- _WORK ITEM_
From the entries that follow, report every line in which "What" occurs.

Collected data
======
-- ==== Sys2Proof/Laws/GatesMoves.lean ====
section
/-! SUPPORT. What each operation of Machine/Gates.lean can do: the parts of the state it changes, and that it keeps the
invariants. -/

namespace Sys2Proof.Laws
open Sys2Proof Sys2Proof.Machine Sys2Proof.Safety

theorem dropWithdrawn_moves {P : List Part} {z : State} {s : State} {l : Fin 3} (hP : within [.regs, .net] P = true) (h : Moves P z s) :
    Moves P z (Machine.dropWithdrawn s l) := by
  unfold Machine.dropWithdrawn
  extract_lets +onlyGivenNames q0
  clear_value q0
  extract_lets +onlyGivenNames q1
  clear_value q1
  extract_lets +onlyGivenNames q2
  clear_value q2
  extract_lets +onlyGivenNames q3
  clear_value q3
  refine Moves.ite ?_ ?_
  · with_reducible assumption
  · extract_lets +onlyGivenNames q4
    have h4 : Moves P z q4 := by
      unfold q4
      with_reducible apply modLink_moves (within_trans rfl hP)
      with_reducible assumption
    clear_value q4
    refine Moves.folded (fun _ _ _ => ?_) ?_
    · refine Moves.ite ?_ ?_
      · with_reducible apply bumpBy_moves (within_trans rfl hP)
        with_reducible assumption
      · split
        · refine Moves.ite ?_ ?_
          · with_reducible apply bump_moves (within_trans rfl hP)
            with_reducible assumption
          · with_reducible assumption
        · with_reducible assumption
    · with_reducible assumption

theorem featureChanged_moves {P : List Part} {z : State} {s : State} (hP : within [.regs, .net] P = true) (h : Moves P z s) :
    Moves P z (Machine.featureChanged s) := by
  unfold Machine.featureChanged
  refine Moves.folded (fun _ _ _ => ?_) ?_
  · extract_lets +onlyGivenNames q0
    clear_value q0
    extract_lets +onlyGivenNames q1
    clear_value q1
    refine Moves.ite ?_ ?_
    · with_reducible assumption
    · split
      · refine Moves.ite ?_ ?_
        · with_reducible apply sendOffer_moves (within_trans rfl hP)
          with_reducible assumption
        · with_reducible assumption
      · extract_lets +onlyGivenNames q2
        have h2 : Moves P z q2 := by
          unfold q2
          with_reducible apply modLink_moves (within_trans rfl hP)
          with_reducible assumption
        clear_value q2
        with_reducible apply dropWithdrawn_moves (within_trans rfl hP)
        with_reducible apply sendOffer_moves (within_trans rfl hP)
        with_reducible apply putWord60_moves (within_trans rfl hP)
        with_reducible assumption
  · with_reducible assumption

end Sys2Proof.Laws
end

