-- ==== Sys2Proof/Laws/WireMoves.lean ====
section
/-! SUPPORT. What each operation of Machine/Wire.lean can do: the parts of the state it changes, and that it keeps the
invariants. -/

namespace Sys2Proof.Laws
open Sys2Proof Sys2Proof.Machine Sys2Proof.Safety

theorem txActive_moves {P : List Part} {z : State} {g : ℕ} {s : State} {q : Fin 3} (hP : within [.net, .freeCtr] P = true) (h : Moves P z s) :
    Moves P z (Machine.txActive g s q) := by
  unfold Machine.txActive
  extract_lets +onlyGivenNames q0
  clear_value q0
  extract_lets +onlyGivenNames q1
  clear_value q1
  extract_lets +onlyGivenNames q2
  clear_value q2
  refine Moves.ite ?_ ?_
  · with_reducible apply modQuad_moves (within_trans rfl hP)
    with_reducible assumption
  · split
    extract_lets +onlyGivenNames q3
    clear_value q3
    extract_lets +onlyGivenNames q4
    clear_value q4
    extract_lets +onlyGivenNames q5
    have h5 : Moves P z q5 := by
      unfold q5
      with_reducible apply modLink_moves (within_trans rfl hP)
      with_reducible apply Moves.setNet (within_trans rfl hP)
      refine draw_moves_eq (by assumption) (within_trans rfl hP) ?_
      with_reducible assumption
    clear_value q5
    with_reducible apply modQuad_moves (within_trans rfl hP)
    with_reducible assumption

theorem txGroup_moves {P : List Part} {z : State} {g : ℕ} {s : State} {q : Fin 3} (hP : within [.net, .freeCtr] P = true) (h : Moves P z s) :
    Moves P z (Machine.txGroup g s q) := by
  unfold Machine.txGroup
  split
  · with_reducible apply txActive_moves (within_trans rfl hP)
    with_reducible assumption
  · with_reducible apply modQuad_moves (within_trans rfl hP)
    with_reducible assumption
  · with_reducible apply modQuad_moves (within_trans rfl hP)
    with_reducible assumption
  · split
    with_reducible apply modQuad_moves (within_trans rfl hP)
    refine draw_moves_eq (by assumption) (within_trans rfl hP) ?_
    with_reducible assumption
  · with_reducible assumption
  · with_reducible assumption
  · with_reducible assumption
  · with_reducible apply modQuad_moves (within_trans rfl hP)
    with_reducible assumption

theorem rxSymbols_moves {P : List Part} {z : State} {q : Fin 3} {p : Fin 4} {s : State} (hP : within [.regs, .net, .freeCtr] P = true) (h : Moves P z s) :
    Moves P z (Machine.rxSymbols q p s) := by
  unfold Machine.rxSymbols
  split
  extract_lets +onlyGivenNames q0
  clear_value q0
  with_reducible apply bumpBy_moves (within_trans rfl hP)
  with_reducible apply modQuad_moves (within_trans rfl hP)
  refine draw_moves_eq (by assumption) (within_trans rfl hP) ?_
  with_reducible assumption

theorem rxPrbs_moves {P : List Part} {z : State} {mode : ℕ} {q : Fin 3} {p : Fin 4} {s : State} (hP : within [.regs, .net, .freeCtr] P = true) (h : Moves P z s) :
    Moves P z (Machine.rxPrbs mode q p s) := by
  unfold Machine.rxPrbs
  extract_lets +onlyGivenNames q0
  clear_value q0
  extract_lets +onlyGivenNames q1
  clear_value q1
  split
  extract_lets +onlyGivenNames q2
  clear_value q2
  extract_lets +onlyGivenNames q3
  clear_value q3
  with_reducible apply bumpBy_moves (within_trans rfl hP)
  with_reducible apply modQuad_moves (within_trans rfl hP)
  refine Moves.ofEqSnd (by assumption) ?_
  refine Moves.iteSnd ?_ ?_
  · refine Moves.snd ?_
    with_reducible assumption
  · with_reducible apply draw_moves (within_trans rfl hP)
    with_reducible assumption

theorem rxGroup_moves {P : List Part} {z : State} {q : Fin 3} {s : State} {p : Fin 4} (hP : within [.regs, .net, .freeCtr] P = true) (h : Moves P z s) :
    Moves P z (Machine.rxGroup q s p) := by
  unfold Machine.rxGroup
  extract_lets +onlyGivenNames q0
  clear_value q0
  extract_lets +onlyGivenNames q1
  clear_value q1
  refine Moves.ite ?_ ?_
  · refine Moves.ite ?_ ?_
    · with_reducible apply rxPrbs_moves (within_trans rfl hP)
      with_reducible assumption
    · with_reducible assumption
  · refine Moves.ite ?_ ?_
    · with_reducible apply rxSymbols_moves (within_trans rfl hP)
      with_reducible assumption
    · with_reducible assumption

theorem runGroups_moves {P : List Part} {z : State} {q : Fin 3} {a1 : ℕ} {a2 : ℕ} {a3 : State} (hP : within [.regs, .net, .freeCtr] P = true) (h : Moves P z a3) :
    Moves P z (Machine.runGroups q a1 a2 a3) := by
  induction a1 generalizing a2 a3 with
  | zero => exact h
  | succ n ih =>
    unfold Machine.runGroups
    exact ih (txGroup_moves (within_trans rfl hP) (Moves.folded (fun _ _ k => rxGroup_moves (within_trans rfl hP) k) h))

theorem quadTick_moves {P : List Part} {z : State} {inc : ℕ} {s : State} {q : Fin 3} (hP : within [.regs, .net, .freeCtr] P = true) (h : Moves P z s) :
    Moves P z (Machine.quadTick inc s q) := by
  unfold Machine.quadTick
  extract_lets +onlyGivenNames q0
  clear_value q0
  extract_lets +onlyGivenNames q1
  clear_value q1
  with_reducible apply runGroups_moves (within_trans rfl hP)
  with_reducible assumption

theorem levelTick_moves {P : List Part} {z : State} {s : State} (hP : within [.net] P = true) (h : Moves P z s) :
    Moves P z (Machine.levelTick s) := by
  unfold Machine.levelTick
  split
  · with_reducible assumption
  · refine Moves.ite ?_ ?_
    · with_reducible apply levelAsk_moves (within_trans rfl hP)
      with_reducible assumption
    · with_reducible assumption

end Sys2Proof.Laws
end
======
- _RESPONSE BELOW_
/-! SUPPORT. What each operation of Machine/Gates.lean can do: the parts of the state it changes, and that it keeps the
/-! SUPPORT. What each operation of Machine/Wire.lean can do: the parts of the state it changes, and that it keeps the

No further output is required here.